Human Rights Watch is disheartened by the International Olympic Committee (IOC) claims that it successfully reached out to missing tennis star Peng Shuai and confirmed she was safe.
“The IOC has shown in the last few days just how desperate it is to keep the Games on the rails, no matter the human costs,” said HRW’s China director Sophie Richardson in a statement, according to CNN.
Peng Shuai has been missing since Nov. 2 when she alleged on Weibo, Chinese social media, that the country’s former vice-premier Zhang Gaoli sexually assaulted her.
International pressure was only growing as state media tried to calm down the situation with seemingly stage-managed videos until the IOC released a picture on Sunday which showed its director Thomas Bach purportedly talking to a screen with smiling Shuai on it. The IOC claimed she requested privacy.
But as HRW noticed, the IOC was acting in “complicity” with China’s human rights abuses and value the Games more than the welfare of athletes, Reuters added from Richardson’s talk.
She said the video call claim indicated Thomas Bach decided “to walk back her [Shuai’s] claims of sexual assault, rather than figuring doing everything in his and the organization’s power to call that out and make sure that she is afforded the support and investigation and prosecution that may well be warranted.”
In a statement released Monday, Nov. 22, the HRW already cast doubts on the legitimacy of the video conversation between the IOC and Shuai.
“The IOC did not explain how the video call with Peng had been organized, given the difficulties other concerned parties have had reaching her,” it said.
Regarding the stage-managed videos released by Chinese state media, the HRW was not surprised with Beijing’s tactics in silencing those it found problematic to its government, which is ready to use “extralegal forms of detention and torture, and publishes forced confessions to make dubious cases appear legitimate.”
“After fleeing China or being released from detention, some former detainees recanted statements they were forced to make on camera,” the group said.

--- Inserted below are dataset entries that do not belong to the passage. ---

-- ==== Sys2Proof/Laws/Sequencer.lean ====
section
/-! SUPPORT. What the sequencer reads in a program: the values of sources and the lines of labels. -/

namespace Sys2Proof.Machine

/-- A source has a value exactly when it is readable (R79). -/
theorem sourceValue_ok_iff {ts : List (Nat × Word)} {x : Source} : (∃ v, sourceValue ts x = .ok v) ↔ readable ts x := by
  cases x with
  | lit v => simp only [sourceValue, readable, Source.fits]; split <;> simp_all only [Nat.not_lt, decide_true, decide_eq_true_eq] <;> simp; omega
  | temp n => cases h : lookupTemp n ts <;> simp [sourceValue, readable, Source.fits, h]

/-- `labelAt` finds the first line that carries the label. -/
theorem labelAt_some {l : List Char} {p : List HostLine} {k j : Nat} (h : labelAt l k p = some j) :
    ∃ i, j = k + i ∧ firstLabelled l p i := by
  induction p generalizing k with
  | nil => cases h
  | cons a p ih =>
    by_cases ha : a = .label l
    · subst ha
      simp only [labelAt, if_true, Option.some.injEq] at h
      exact ⟨0, by omega, rfl, by simp⟩
    · have h' : labelAt l (k + 1) p = some j := by
        cases a <;> simp_all [labelAt]
      obtain ⟨i, rfl, hi, hlt⟩ := ih h'
      refine ⟨i + 1, by omega, by simpa using hi, fun j hj => ?_⟩
      cases j with
      | zero => simpa using ha
      | succ j => simpa using hlt j (by omega)

/-- `labelAt` finds nothing exactly when no line carries the label. -/
theorem labelAt_none {l : List Char} {p : List HostLine} {k : Nat} : labelAt l k p = none ↔ .label l ∉ p := by
  induction p generalizing k with
  | nil => simp [labelAt]
  | cons a p ih =>
    cases a with
    | label m => by_cases hm : m = l <;> simp [labelAt, hm, ih, Ne.symm, @eq_comm _ l m]
    | _ => simp [labelAt, ih]

/-- A taken jump goes to the first line with the label, and stops by name without one. -/
theorem jumpTo_cases (l : List Char) (s : State) :
    (∃ k, firstLabelled l s.program k ∧ jumpTo l s = .drive Drive.ready { s with line := k }) ∨
    (.label l ∉ s.program ∧ jumpTo l s = .stop (.labelMissing l)) := by
  cases h : labelAt l 0 s.program with
  | none => exact .inr ⟨labelAt_none.1 h, by simp [jumpTo, h]⟩
  | some k =>
    obtain ⟨i, rfl, hi⟩ := labelAt_some h
    exact .inl ⟨_, by simpa using hi, by simp [jumpTo, h]⟩

/-- A source gives a value exactly where it is readable, and a stop elsewhere. -/
theorem sourceValue_cases (ts : List (Nat × Word)) (x : Source) :
    (∃ v, sourceValue ts x = .ok v ∧ readable ts x) ∨
    (∃ f, sourceValue ts x = .error f ∧ ¬ readable ts x) := by
  cases h : sourceValue ts x with
  | ok v => exact .inl ⟨v, rfl, sourceValue_ok_iff.1 ⟨v, h⟩⟩
  | error f => exact .inr ⟨f, rfl, fun hr => by obtain ⟨v, hv⟩ := sourceValue_ok_iff.2 hr; rw [h] at hv; cases hv⟩

/-- What a line makes the sequencer do: where its sources are readable and the jump it takes has a line, it drives a cycle that
holds `rsp_ready = 1`, resets nothing and uses no response wire, and elsewhere it stops. -/
theorem runLine_cases (s : State) (l : HostLine) :
    (∃ d u, runLine s l = .drive d u ∧ usesNothing d ∧ d.rst = false ∧ d.rspReady = true ∧ u.phase = s.phase ∧
      (∀ x ∈ lineSources l, readable s.temps x) ∧ (∀ m, jumpLabel s l = some m → .label m ∈ s.program)) ∨
    (∃ f, runLine s l = .stop f ∧ ¬ ((∀ x ∈ lineSources l, readable s.temps x) ∧ (∀ m, jumpLabel s l = some m → .label m ∈ s.program))) := by
  have hpres : ∀ n i, ∃ d u, present n (.ok i) s = .drive d u ∧ usesNothing d ∧ d.rst = false ∧ d.rspReady = true ∧ u.phase = s.phase := by
    intro n i
    refine ⟨_, _, rfl, rfl, rfl, rfl, ?_⟩
    split <;> rfl
  refine Classical.byContradiction fun hG => ?_
  have two : ∀ n mk x y, lineSources l = [x, y] → jumpLabel s l = none → runLine s l = present n (assemble2 mk s.temps x y) s → False := by
    intro n mk x y hs hj hr
    rcases sourceValue_cases s.temps x with ⟨a, ha, hx⟩ | ⟨f, ha, hx⟩
    · rcases sourceValue_cases s.temps y with ⟨b, hb, hy⟩ | ⟨f, hb, hy⟩
      · obtain ⟨d, u, h1, h2, h3, h4, h5⟩ := hpres n (mk a b)
        exact hG (.inl ⟨d, u, by simp [hr, assemble2, ha, hb, h1], h2, h3, h4, h5, by simp [hs, hx, hy], by simp [hj]⟩)
      · exact hG (.inr ⟨f, by simp [hr, assemble2, ha, hb, present], by simp [hs, hy]⟩)
    · exact hG (.inr ⟨f, by simp [hr, assemble2, ha, present], by simp [hs, hx]⟩)
  have jump : ∀ m, (∀ x ∈ lineSources l, readable s.temps x) → jumpLabel s l = some m → runLine s l = jumpTo m s → False := by
    intro m hs hj hr
    rcases jumpTo_cases m s with ⟨k, hk, h⟩ | ⟨hk, h⟩
    · exact hG (.inl ⟨_, _, hr.trans h, rfl, rfl, rfl, rfl, hs, by simpa [hj] using List.mem_of_getElem? hk.1⟩)
    · exact hG (.inr ⟨_, hr.trans h, by simp [hj, hk]⟩)
  have next : (∀ x ∈ lineSources l, readable s.temps x) → jumpLabel s l = none → runLine s l = nextLine s → False := by
    intro hs hj hr
    exact hG (.inl ⟨_, _, hr, rfl, rfl, rfl, rfl, hs, by simp [hj]⟩)
  cases l with
  | fadd n x y => exact two n _ x y rfl rfl rfl
  | fsub n x y => exact two n _ x y rfl rfl rfl
  | fmul n x y => exact two n _ x y rfl rfl rfl
  | finv n x =>
    rcases sourceValue_cases s.temps x with ⟨a, ha, hx⟩ | ⟨f, ha, hx⟩
    · obtain ⟨d, u, h1, h2, h3, h4, h5⟩ := hpres n (.finv a)
      exact hG (.inl ⟨d, u, by simp [runLine, assemble1, ha, h1], h2, h3, h4, h5, by simp [lineSources, hx], by simp [jumpLabel]⟩)
    · exact hG (.inr ⟨f, by simp [runLine, assemble1, ha, present], by simp [lineSources, hx]⟩)
  | brerr m =>
    cases he : s.lastErr
    · exact next (by simp [lineSources]) (by simp [jumpLabel, he]) (by simp [runLine, he])
    · exact jump m (by simp [lineSources]) (by simp [jumpLabel, he]) (by simp [runLine, he])
  | brz n m =>
    cases hv : lookupTemp n s.temps with
    | none => exact hG (.inr ⟨_, by simp only [runLine, hv]; rfl, by simp [lineSources, readable, hv]⟩)
    | some v =>
      by_cases h0 : v = 0
      · exact jump m (by simp [lineSources, readable, hv, Source.fits]) (by simp only [jumpLabel, hv]; exact if_pos (congrArg some h0)) (by simp only [runLine, hv]; exact if_pos h0)
      · exact next (by simp [lineSources, readable, hv, Source.fits]) (by simp only [jumpLabel, hv]; exact if_neg (fun e => h0 (Option.some.inj e))) (by simp only [runLine, hv]; exact if_neg h0)
  | brnz n m =>
    cases hv : lookupTemp n s.temps with
    | none => exact hG (.inr ⟨_, by simp only [runLine, hv]; rfl, by simp [lineSources, readable, hv]⟩)
    | some v =>
      by_cases h0 : v = 0
      · exact next (by simp [lineSources, readable, hv, Source.fits]) (by simp only [jumpLabel, hv]; exact if_pos (congrArg some h0)) (by simp only [runLine, hv]; exact if_pos h0)
      · exact jump m (by simp [lineSources, readable, hv, Source.fits]) (by simp only [jumpLabel, hv]; exact if_neg (fun e => h0 (Option.some.inj e))) (by simp only [runLine, hv]; exact if_neg h0)
  | halt => exact hG (.inl ⟨_, _, rfl, rfl, rfl, rfl, rfl, by simp [lineSources], by simp [jumpLabel]⟩)
  | label m => exact next (by simp [lineSources]) (by simp [jumpLabel]) rfl

end Sys2Proof.Machine
end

The IOC has long been an unfavorable name among human rights activists for ignoring boycott calls and allowing its major sports event to be hosted in Beijing.
The 2008 Beijing Olympics was proven to be an opportunity for the Communist government to whitewash its genocide practices under international watch.
It was around the time that the world came to know the regime was committing forced organ harvesting against religious groups, such as Falun Gong practitioners, Tibet Buddhist disciples, and Christians, in addition to minority groups.
Over the 2022 Beijing Olympic event, Sen. Tom Cotton (R-Ark.) has warned that the Chinese government may again execute the exit bans on foreign nationals, including Americans, to pressure international governments for their political or economic gains. It is a concern that the Canadian government also acknowledged.
Meanwhile, the IOC exhibited a lighthearted role in addressing Beijing’s practices against humans throughout ongoing pressure to pull the Olympics off China.
“We are not a world government. We have to respect the sovereignty of the countries who are hosting the games,” said IOC Vice President John Coates in October when asked about the treatment of the Uighur minority.
“We have no ability to go into a country and tell them what to do… it’s not our remit,” he added.